Digging into Popular Websites

Most of the popular publications now have tons of content already as “pillar content” or “resource pages.” You could visit Social Media Today for syndicated posts and resources. HootSuite has a special section with tons of resources too.

In addition to that, many other websites provide on-site tools for helping you to create even more content.

Alltop site is populated with the top articles, blogs, trends, and topics, searchable and sorted alphabetically just for you. To start curating content, find a page or type in a topic in the search bar that relates to your business (b2b, social media, content marketing, etc.). Once you do that, find the feeds for each source and add them to your feed reader. Alltop gives you browser plugins that will create OPML files that will let you directly import pages into a feed reader!

Further, you could literally create an endless flow of content based on ideas from comments, reviews, and user-generated posts on communities, forums, or rating sites. If you have anything to do with food and restaurants, for instance, you could use reviews from Yelp for first-hand information and then turn it into list blog posts. For technical niches such as hosting solutions or servers, you could make use of information from comparison engines such as Who Is Tool and cite them as sources for your blog posts.


Additional Tip: Landing Pages are as Important as Content

As the term implies, a landing page is just that, a page on your website or a website where potential customers land after clicking a link, possibly from your blog, a Facebook post, or YouTube video. In theory, your lead page is the last cog in the conversion process, which is why it is the most important in your sales conversion process.

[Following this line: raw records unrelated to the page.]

/-- Records a refused power-up, at most one a second (R321). -/
def State.refuseUp (s : State) : State :=
  let recent := match s.thm.refusedAt with
    | some c => decide (s.now < c + 200000000)
    | none => false
  if recent then s
  else State.post { s with thm.refusedAt := some s.now } 0x03 0x04 (tempSubject (s.get F.THM_TEMP_T)) (s.get F.THM_STAT_STEP)

/-- A power-up request (R369, R381); one during a power-up's own run is deferred, and the END of that run answers it (log 47). -/
def State.onRequest (s : State) (src : Nat) : State :=
  if s.flag F.THM_STAT_LATCH then s.refuseUp
  else if s.seqIdle then s.beginUp src
  else if s.seq.off ≠ 0 ∨ s.holdOff ∨ s.poweringUp then s.put F.SEQ_STAT_PEND_ON 1
  else s

/-- An off request (R373, R375, R381). -/
def State.offRequest (s : State) (cause : Nat) : State :=
  if s.poweringUp then s.put F.SEQ_STAT_PEND_OFF 1
  else if s.exiting then s.abortUp
  else if s.seq.off ≠ 0 ∨ !s.lit then s
  else s.beginOff cause

/-- Forced off (R370). -/
def State.forceOff (s : State) : State :=
  if s.seqIdle || s.holdOff || 4 ≤ s.seq.off then s
  else if s.seq.run = some true then s.hasten 7
  else s.cutOff 7

/-- The button held to 12 s (R370). -/
def State.dropRails (s : State) : State :=
  if s.seqIdle || s.holdOff then s
  else
    let t := s.endStart.dropImage.allOff
    let t := (t.put F.SEQ_LAST_OFF_CAUSE 8).post 0x01 0x05 t.store.imageSeq 0
    let t := if s.seq.off = 0 then t.mark 55 else t
    (t.bump 4).endShutdown

/-! ### Steps (R364 to R368) -/

/-- A step begins to wait, at mark 94. -/
def State.stepWaits (s : State) (w : SeqWait) : State := State.mark { s with seq.wait := w } 94

/-- The time of a step's wait in units of so many cycles is over; R380 cuts it to `most` cycles. -/
def State.waited (s : State) (n unit most : Nat) : Bool := s.passed 94 (if s.seq.fast then min most (n * unit) else n * unit)

/-- A step of the kind runs, and takes effect now. -/
def State.seqAt (s : State) (op : Nat) : Bool :=
  s.seq.run.isSome && s.seq.wait == .none && decide (s.seq.steps < 4096) && seqOp s.stepWord == op

def State.stepEnable (s : State) : State :=
  if s.seqAt 1 then (s.drivePen (seqLow s.stepWord) true).nextStep else s

def State.stepDisable (s : State) : State :=
  if !s.seqAt 2 then s
  else
    let k := seqLow s.stepWord
    let t := s.drivePen k false
    if seqLimit s.stepWord = 0 || !t.pgood k then t.nextStep
    else t.stepWaits (.discharge k)

def State.stepWait (s : State) : State := if s.seqAt 3 then s.stepWaits .time else s

/-- A CHECK passes; a PGOOD seen high is armed (R365). -/
def State.checkPassed (s : State) (i : Nat) (level : Bool) : State :=
  (if i < 24 ∧ level ∧ s.pgood i then s.wrBit R.SEQ_PG_ARMED i true else s).nextStep

/-- A check fault aborts a power-up; a shutdown's run goes on (R374, R375). -/
def State.checkFault (s : State) (i : Nat) : State :=
  let step := s.get F.SEQ_STAT_STEP
  if s.seq.run = some true then (s.seqFault faultCheck i step).nextStep else s.upFault faultCheck i step

def State.stepCheck (s : State) : State :=
  if !s.seqAt 4 then s
  else
    let w := s.stepWord
    let i := seqLow w
    let level := w.getLsbD 5
    if s.seq.fast || s.checkInput i == level then s.checkPassed i level
    else if seqLimit w = 0 then s.checkFault i
    else s.stepWaits (.check i level)

def State.stepJump (s : State) : State := if s.seqAt 5 then s.goStep (seqTarget s.stepWord) else s

/-- A SYNC step is complete: an off request that waited for it aborts the power-up (R375). -/
def State.syncPassed (s : State) : State :=
  if s.flag F.SEQ_STAT_PEND_OFF && s.poweringUp then s.abortUp else s.nextStep

/-- SYNC (R366): a run holds PHASE low for at least 20 µs from its start. -/
def State.stepSync (s : State) : State :=
  if !s.seqAt 6 || (s.onPhase && !s.passed 98 4000) then s
  else
    let st := seqLow s.stepWord
    if !s.onPhase || st ≤ s.get F.SEQ_STAT_PHASE_STATE then (s.put F.SEQ_STAT_PHASE_STATE (max st (s.get F.SEQ_STAT_PHASE_STATE))).syncPassed
    else (State.mark { s with seq.wait := .sync st } 52).drivePhase false

def State.stepMark (s : State) : State :=
  if !s.seqAt 7 then s
  else
    let t : State := { s with seq.mirror := some (seqTarget s.stepWord) }
    if t.flag F.SEQ_STAT_PEND_OFF && t.poweringUp then t.abortUp else t.nextStep

/-- END of a power-up run: the exit from Dark begins (R369, R388). -/
def State.endUp (s : State) : State :=
  let us := s.usSince 53
  let t : State := { s with
    seq.run := none
    seq.wait := .none }
  let t := (t.wr R.SEQ_UP_US (BitVec.ofNat 32 (min us (2 ^ 28 - 1)))).sat F.SEQ_RUNS_power 1
  let t := (((t.put F.SEQ_STAT_STATE 2).put F.SEQ_STAT_DETACHED 0).put F.SEQ_STAT_PEND_ON 0).post 0x01 0x04 t.store.imageSeq us
  ((t.drivePhase false).mark 54).coldReset 4

def State.stepEnd (s : State) : State :=
  if !s.seqAt 8 then s
  else
    let down := s.stepWord.getLsbD 0
    if s.seq.run ≠ some down then s.runFault faultStep
    else if down then s.endShutdown
    else if s.flag F.SEQ_STAT_PEND_OFF then s.abortUp
    else s.endUp

/-- A WAIT has lasted its time in µs, where 0 acts as 1; R380 cuts it to 100 µs. -/
def State.waitExpiry (s : State) : State :=
  if s.seq.run.isSome && s.seq.wait == .time && s.waited (max 1 (fieldGet s.stepWord 0 24)) 200 20000 then s.nextStep else s

/-- A CHECK's TMO, in 100 µs, is over. -/
def State.checkTimeout (s : State) : State :=
  match s.seq.run, s.seq.wait with
  | some _, .check i _ => if s.passed 94 (seqLimit s.stepWord * 20000) then s.checkFault i else s
  | _, _ => s

/-- A discharge wait ends after DIS, in 100 µs: a fault, unless R380's 1 ms cut the step's own time short. -/
def State.dischargeTimeout (s : State) : State :=
  match s.seq.run, s.seq.wait with
  | some _, .discharge k =>
    if !s.waited (seqLimit s.stepWord) 20000 200000 then s
    else if s.seq.fast && decide (10 < seqLimit s.stepWord) then s.nextStep
    else (s.seqFault faultDischarge k (s.get F.SEQ_STAT_STEP)).nextStep
  | _, _ => s

/-- Notes the longest SYNC wait (R382). -/
def State.noteSync (s : State) : State :=
  s.put F.SEQ_SYNC_WAIT_longest (max (s.get F.SEQ_SYNC_WAIT_longest) (min (s.usSince 52) (2 ^ 24 - 1)))

/-- A SYNC has waited TMO ms (R364, R368). -/
def State.syncTimeout (s : State) : State :=
  if !s.passed 52 (seqLimit s.stepWord * 200000) then s
  else match s.seq.run, s.seq.wait with
  | some true, .sync st => (s.noteSync.put F.SEQ_STAT_PHASE_STATE st).nextStep
  | some false, .sync _ => s.noteSync.runFault faultSync
  | _, _ => s

def State.stepLimit (s : State) : State :=
  if s.seq.run.isSome && s.seq.wait == .none && decide (4096 ≤ s.seq.steps) then s.runFault faultLimit else s

/-- Waits whose input has the level they wait for end (R364). -/
def State.inputsMoved (s : State) : State :=
  match s.seq.run, s.seq.wait with
  | some _, .check i level => if s.checkInput i = level then s.checkPassed i level else s
  | some _, .discharge k => if s.pgood k then s else s.nextStep
  | _, _ => s

/-! ### PGOOD, PHASE, the button and MRST_N -/

/-- An armed PGOOD falls outside a run: a rail fault, and Eclipse unless one runs (R374, R381, R401). -/
def State.railFault (s : State) (k : Nat) : State :=
  let t := (s.seqFault faultRail k 0).wrBit R.SEQ_PG_ARMED k false
  if t.exiting then State.abortUp { t with seq.noAuto := true }
  else if t.lit && decide (t.seq.off ≤ 3) then t.cutOff 6
  else t

def State.pgoodChange (s : State) (k : Nat) (level : Bool) : State :=
  if s.seq.por || s.pgood k == level then s
  else
    let t := s.wrBit R.SEQ_IN_STAT k level
    let m := (if level then 100 else 130) + k
    let t : State := match mapGet? t.marks m with
      | none => t
      | some _ =>
        let us := min (t.usSince m) (2 ^ 16 - 1)
        State.put { t with marks := mapDel t.marks m } (if level then F.SEQ_RAIL_ON_US k else F.SEQ_RAIL_OFF_US k) us
    if t.seq.run.isSome then t.inputsMoved
    else if !level && (t.rd R.SEQ_PG_ARMED).getLsbD k then t.railFault k
    else t

/-- PHASE falls: a request to an N16 that runs no program, once PHASE has been high for 10 ms (R366, R381). -/
def State.phaseFall (s : State) : State :=
  if s.seq.por then s
  else
    let t := s.put F.SEQ_IN_STAT_PHASE 0
    if !t.flag F.SEQ_CFG_PHASE_EN || t.seq.run.isSome || t.exiting || !t.passed 97 2000000 then t
    else if t.lit then t.offRequest 3
    else if t.seqIdle || t.holdOff then t.onRequest 4
    else t

/-- PHASE has been high for 1 µs: a barrier is complete (R366). Mark 97 is when PHASE went high. -/
def State.phaseBarrier (s : State) : State :=
  if s.seq.por || s.flag F.SEQ_STAT_PHASE_DRIVE then s
  else
    let t := (if s.flag F.SEQ_IN_STAT_PHASE then s else s.mark 97).put F.SEQ_IN_STAT_PHASE 1
    match t.seq.run, t.seq.wait with
    | some _, .sync st =>
      let c := t.get F.SEQ_STAT_PHASE_STATE + 1
      let t := t.put F.SEQ_STAT_PHASE_STATE c
      if c < st then t
      else
        let again := seqOp (t.runWord ((t.get F.SEQ_STAT_STEP + 1) % 256)) != 8
        (t.noteSync.drivePhase again).syncPassed
    | _, _ => t

/-- A press ends (R370). -/
def State.buttonUp (s : State) (ms : Nat) : State :=
  if s.seq.por then s
  else
    let t := (s.wr R.SEQ_BTN (BitVec.ofNat 32 (min ms (2 ^ 16 - 1)))).put F.SEQ_IN_STAT_PWRBTN_N 0
    if ms < 50 || 4000 < ms then t
    else if t.poweringUp || t.exiting || (t.lit && t.seq.off = 0) then t.offRequest 1
    else t.onRequest 3

/-- A cold reset with the rails on: the image first (R371, R397). -/
def State.coldBegin (s : State) (src : Nat) : State :=
  let t := State.put { s with seq.cold := some src } F.MODE_STAT_BUSY 1
  let t := (t.detach.stopEngines.stopTrms.dropMigs).imageFor false
  if t.store.imageRun.isSome then t else t.coldReset src

/-- Lit or Dim, with no run, shutdown, start or reset in progress. -/
def State.steady (s : State) : Bool :=
  s.lit && s.seq.off == 0 && s.seq.run.isNone && s.seq.stage == .none && !s.seq.warm && s.seq.cold.isNone && !s.flag F.MODE_STAT_BUSY

/-- MRST_N is recognised low (R371); together with MODE_CTL.COLD it names the one reset (R401). -/
def State.mrstLow (s : State) : State :=
  if s.seq.por then s
  else
    let t := s.put F.SEQ_IN_STAT_MRST_N 1
    if t.seq.cold = some 3 then { t with seq.cold := some 2 }
    else if t.steady then t.coldBegin 2 else t

def State.mrstHigh (s : State) : State :=
  if s.seq.por || !s.flag F.SEQ_IN_STAT_MRST_N then s
  else
    let t := State.put { s with seq.held := false } F.SEQ_IN_STAT_MRST_N 0
    if t.seqIdle && t.flag F.SEQ_CFG_MRST_ON then t.onRequest 5 else t

/-! ### SEQ_CTL and the hold-off -/

/-- FAULT_CLR (R374). -/
def State.clearFault (s : State) : State := (({ s with seq.faultN := false }).wr R.SEQ_FAULT 0).wr64 R.SEQ_FAULT_TICK_LO 0

/-- A write of SEQ_CTL: the off request comes before the on request (R381, R382). -/
def State.writeSeqCtl (s : State) (p : Path) (v : Word) : State :=
  if !s.mayWrite p R.SEQ_CTL || p != .mgmt || !s.authorised then s
  else
    let t := if F.SEQ_CTL_FAULT_CLR.on v then s.clearFault.storePower else s
    let t := if F.SEQ_CTL_REQ_OFF.on v then t.offRequest 2 else t
    if F.SEQ_CTL_REQ_ON.on v then t.onRequest 6 else t

/-- The hold-off ends, 500 ms after the END of a shutdown (R369, R381). -/
def State.holdOffEnd (s : State) : State :=
  if !s.holdOff || !s.passed 56 0 then s
  else
    let t := s.put F.SEQ_STAT_STATE 0
    if t.flag F.SEQ_STAT_PEND_ON then (t.put F.SEQ_STAT_PEND_ON 0).onRequest 7
    else if t.flag F.SEQ_CFG_AUTO_ON && !t.seq.noAuto then
      (if t.flag F.SUP_STAT_VIN_LOW then { t with seq.autoWait := true } else t.onRequest 2)
    else t

/-! ### The supply watch (R377 to R379) -/

/-- Penumbra begins when the input is low or HOLDUP_OK is, in Lit or Dim (R378). -/
def State.supplyCheck (s : State) : State :=
  let s := s.put F.SUP_STAT_HOLD_LOW (if s.holdup then 0 else 1)
  if s.lit && !s.flag F.SUP_STAT_PEN && (s.flag F.SUP_STAT_VIN_LOW || !s.holdup) then
    let mv := s.get F.SUP_VIN_input
    let t : State := { s with seq.penLow := mv }
    let t := ((t.put F.SUP_STAT_PEN 1).sat F.SUP_PEN_Penumbra 1).mark 60
    (t.post 0x02 0x01 mv 0).showCap
  else s.showCap

/-- The input stands at or above WARN + HYST, with HOLDUP_OK high (R379). -/
def State.supplyBack (s : State) : Bool :=
  s.holdup && decide ((s.get F.SUP_CFG_WARN + s.get F.SUP_CFG_HYST) * 50 ≤ s.get F.SUP_VIN_input)

/-- Since when it has done so without a break: mark 95 (R379). -/
def State.noteBack (s : State) : State :=
  if s.supplyBack then (if (mapGet? s.marks 95).isSome then s else s.mark 95) else s.unmark 95

/-- The reset level (R378, R381). -/
def State.resetLevel (s : State) : State :=
  let seen := fun (s : State) => s.post 0x02 0x03 (s.get F.SUP_VIN_input) 0
  if s.poweringUp || s.exiting then (seen s).abortUp
  else if s.lit && decide (s.seq.off ≤ 3) && s.seq.run.isNone then (seen s).cutOff 5
  else s

/-- The power axis has become Lit or Dim: the supply is judged as it stands. -/
def State.supplyLit (s : State) : State :=
  let t := s.supplyCheck
  if t.flag F.SUP_STAT_BELOW_RESET then t.resetLevel else t
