-- ==== Sys2Proof/Certificates/Slice0/Obligations.lean ====
section
/-! DEFINITION. The statements about the N16, for the provers. Each says in its docstring which rules of spec/ it formalises. -/

open Sys2Proof Sys2Proof.Machine

/-- A step takes the command at the front of the queue and is exec of it on the state with the queue's rest; with none waiting one
cycle passes (log 2). No word of the table spells a command (log 9). -/
def Obligations.StepRunsTheFrontCommand : Prop :=
  (∀ (c : Instr) (s : State), step { s with pending := c :: s.pending } = exec c s) ∧
  (∀ s : State, s.pending = [] → step s = .next s.idle) ∧
  (∀ (s : State) (n w : Nat), decodeTableWord n w = none ∧ s.withFetchWord n w = s)

/-- With none waiting and POR released, a cycle advances the time by one and the always-on tick by at most one, and leaves the data,
the keys and the queue as they are, but for an orderly shutdown that goes on, the reset of the band last used and a retraining
of dies that is due (log 2; R30, R158, R213, R373). Domains gate and wake (R30, R31): a gated domain is not awake, a woken one
is, and no other changes; with a media channel its dies leave standby (R212). -/
def Obligations.IdleCycleAndDomains : Prop :=
  (∀ s : State, s.pending = [] → s.seq.por = false → s.seq.hosts = false → s.seq.drain = false → s.store.bandResetDue = false →
    s.wear.retrainDue = [] →
    ∃ t, step s = .next t ∧ t.now = s.now + 1 ∧
    t.store = s.store ∧ t.nvs = s.nvs ∧ t.key = s.key ∧ t.dies = s.dies ∧ t.rgn.descs = s.rgn.descs ∧ t.pending = [] ∧ t.sent = s.sent ∧
    (s.aonPhase + 512 < 3125000 → t.aonTick = s.aonTick ∧ t.aonPhase = s.aonPhase + 512) ∧
    (3125000 ≤ s.aonPhase + 512 → t.aonTick = s.aonTick + 1 ∧ t.aonPhase + 3125000 = s.aonPhase + 512)) ∧
  (∀ (s : State) (d : Domain),
    (s.mayGate d = true → Runs (.domainIdleGate d) s (fun t => t.isAwake (domNum d) = false ∧
      (∀ i, i ≠ domNum d → t.isAwake i = s.isAwake i) ∧ dataKept s t)) ∧
    (s.dom.waking.contains (domNum d) = true → Runs (.domainWakeDone d) s (fun t => t.isAwake (domNum d) = true ∧
      (∀ i, i ≠ domNum d → t.isAwake i = s.isAwake i) ∧ t.dom.waking.contains (domNum d) = false ∧
      t.store = s.store ∧ t.nvs = s.nvs ∧ t.key = s.key ∧ t.rgn = s.rgn ∧
      (mapWf s.dies = true → ∀ (ch : Fin 32) (i : Fin 16), t.die ch i =
        if d = .media ch then { s.die ch i with standby := false } else s.die ch i))))

/-- What reset leaves, where the spec says it (R396, R438): POR held, the power axis Dark and the service axis Hold, trust Sealed,
every register at its reset value, no command waiting, no key held, nothing in flight; and the invariant holds. -/
def Obligations.ResetState : Prop :=
  State.reset.seq.por = true ∧ State.reset.power = pwDark ∧ State.reset.service = svHold ∧ State.reset.trust = trSealed ∧
  (∀ off, State.reset.rd off = regReset off) ∧ State.reset.pending = [] ∧ (∀ i, State.reset.slot i = none) ∧
  (∀ v, State.reset.vslot v = none) ∧ State.reset.accesses = [] ∧ (∀ e, (State.reset.eng e).phase = .off) ∧
  (∀ m, State.reset.cell m = erased) ∧ State.reset.flag (F.HP_CTRL_PORT_EN 0) = true ∧
  State.reset.get F.THM_LIMIT_CFG_CRIT = 110 ∧ State.reset.Inv

/-- The invariant is kept by every step, from every state that has it. -/
def Obligations.InvariantKept : Prop :=
  ∀ s t : State, s.Inv → step s = .next t → t.Inv

/-- Every command answers a next state in every state, and leaves the queue and the time alone: the queue is the step's, and the
time is the idle cycle's. -/
def Obligations.EveryCommandAnswers : Prop :=
  ∀ (c : Instr) (s : State), Runs c s (fun t => t.pending = s.pending ∧ t.now = s.now)

/-- Engine words (R225, R226, R250): the decoder gives back every instruction from its word, and every word it accepts is the word
of what it gives. -/
def Obligations.EngineWordRoundTrip : Prop :=
  (∀ (i : Instr) (e : Fin 32) (op : BitVec 6) (f : BitVec 26), engFields i = some (e, op, f) → engLegal op f = true →
    engKindOk i = true → engWord i = some (op ++ f) ∧ engDecode e (op ++ f) = some (engClean i)) ∧
  (∀ (e : Fin 32) (w : BitVec 32) (i : Instr), engDecode e w = some i → engWord i = some w ∧
    ∃ op f, engFields i = some (e, op, f) ∧ engLegal op f = true ∧ engKindOk i = true)

/-- Register operations compute what R227 gives, and change nothing but x[rd], the PC and the cycle count (R224, R228). -/
def Obligations.EngineRegisterOperations : Prop :=
  RegisterOp .add 0x00 (fun _ => 1) (fun a b => a + b) ∧ RegisterOp .sub 0x01 (fun _ => 1) (fun a b => a - b) ∧
  RegisterOp .and 0x02 (fun _ => 1) (fun a b => a &&& b) ∧ RegisterOp .or 0x03 (fun _ => 1) (fun a b => a ||| b) ∧
  RegisterOp .xor 0x04 (fun _ => 1) (fun a b => a ^^^ b) ∧
  RegisterOp .sll 0x05 (fun _ => 1) (fun a b => a <<< (b.toNat % 64)) ∧
  RegisterOp .srl 0x06 (fun _ => 1) (fun a b => a >>> (b.toNat % 64)) ∧
  RegisterOp .sra 0x07 (fun _ => 1) (fun a b => a.sshiftRight (b.toNat % 64)) ∧
  RegisterOp .mul 0x10 (fun _ => 3) (fun a b => a * b) ∧
  RegisterOp .mulhu 0x11 (fun _ => 3) (fun a b => BitVec.ofNat 64 (a.toNat * b.toNat / 2 ^ 64)) ∧
  RegisterOp .divu 0x12 (fun a => 2 + sigBits a) (fun a b => if b = 0 then BitVec.allOnes 64 else a / b) ∧
  RegisterOp .remu 0x13 (fun a => 2 + sigBits a) (fun a b => if b = 0 then a else a % b) ∧
  RegisterOp .slt 0x14 (fun _ => 1) (fun a b => if a.toInt < b.toInt then 1 else 0) ∧
  RegisterOp .sltu 0x15 (fun _ => 1) (fun a b => if a.toNat < b.toNat then 1 else 0) ∧
  RegisterOp .minu 0x16 (fun _ => 1) (fun a b => if a.toNat < b.toNat then a else b) ∧
  RegisterOp .maxu 0x17 (fun _ => 1) (fun a b => if a.toNat < b.toNat then b else a) ∧
  RegisterOp .crc32c 0x38 (fun _ => 1) (fun a b => (crc32cUpd (a.setWidth 32) (toBytes 8 b)).zeroExtend 64) ∧
  OneSourceOp .popc 0x39 (fun a => BitVec.ofNat 64 (popcount a)) ∧
  OneSourceOp .clz 0x3A (fun a => BitVec.ofNat 64 (64 - sigBits a))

Related to that is working out who your audience is. You need to understand your audience, to work out their aspirations, what they are trying to achieve, will your product or service help them do that? You need to try to get into your audience's head.

The final question you need to understand is how they found your landing page in the first place. Consider changing your message depending on where the visitor arrived from. A different message might be more appropriate for visitors that arrived from Google than from Facebook and brings us to a key difference.


Final Words

While it could be a daunting task to create so many forms of content and pump up your content marketing efforts, you also have a mind-boggling and never-ending list of tools to help you create content. Most of the tools are affordable, and you can also pick the tools that fit your purpose or budget.

The question is: the tools exist, and the list will continue to grow. How are you going to use them? If you are in business, which of these tools are you using currently? Which of these could turn you into a full-fledged business content publisher?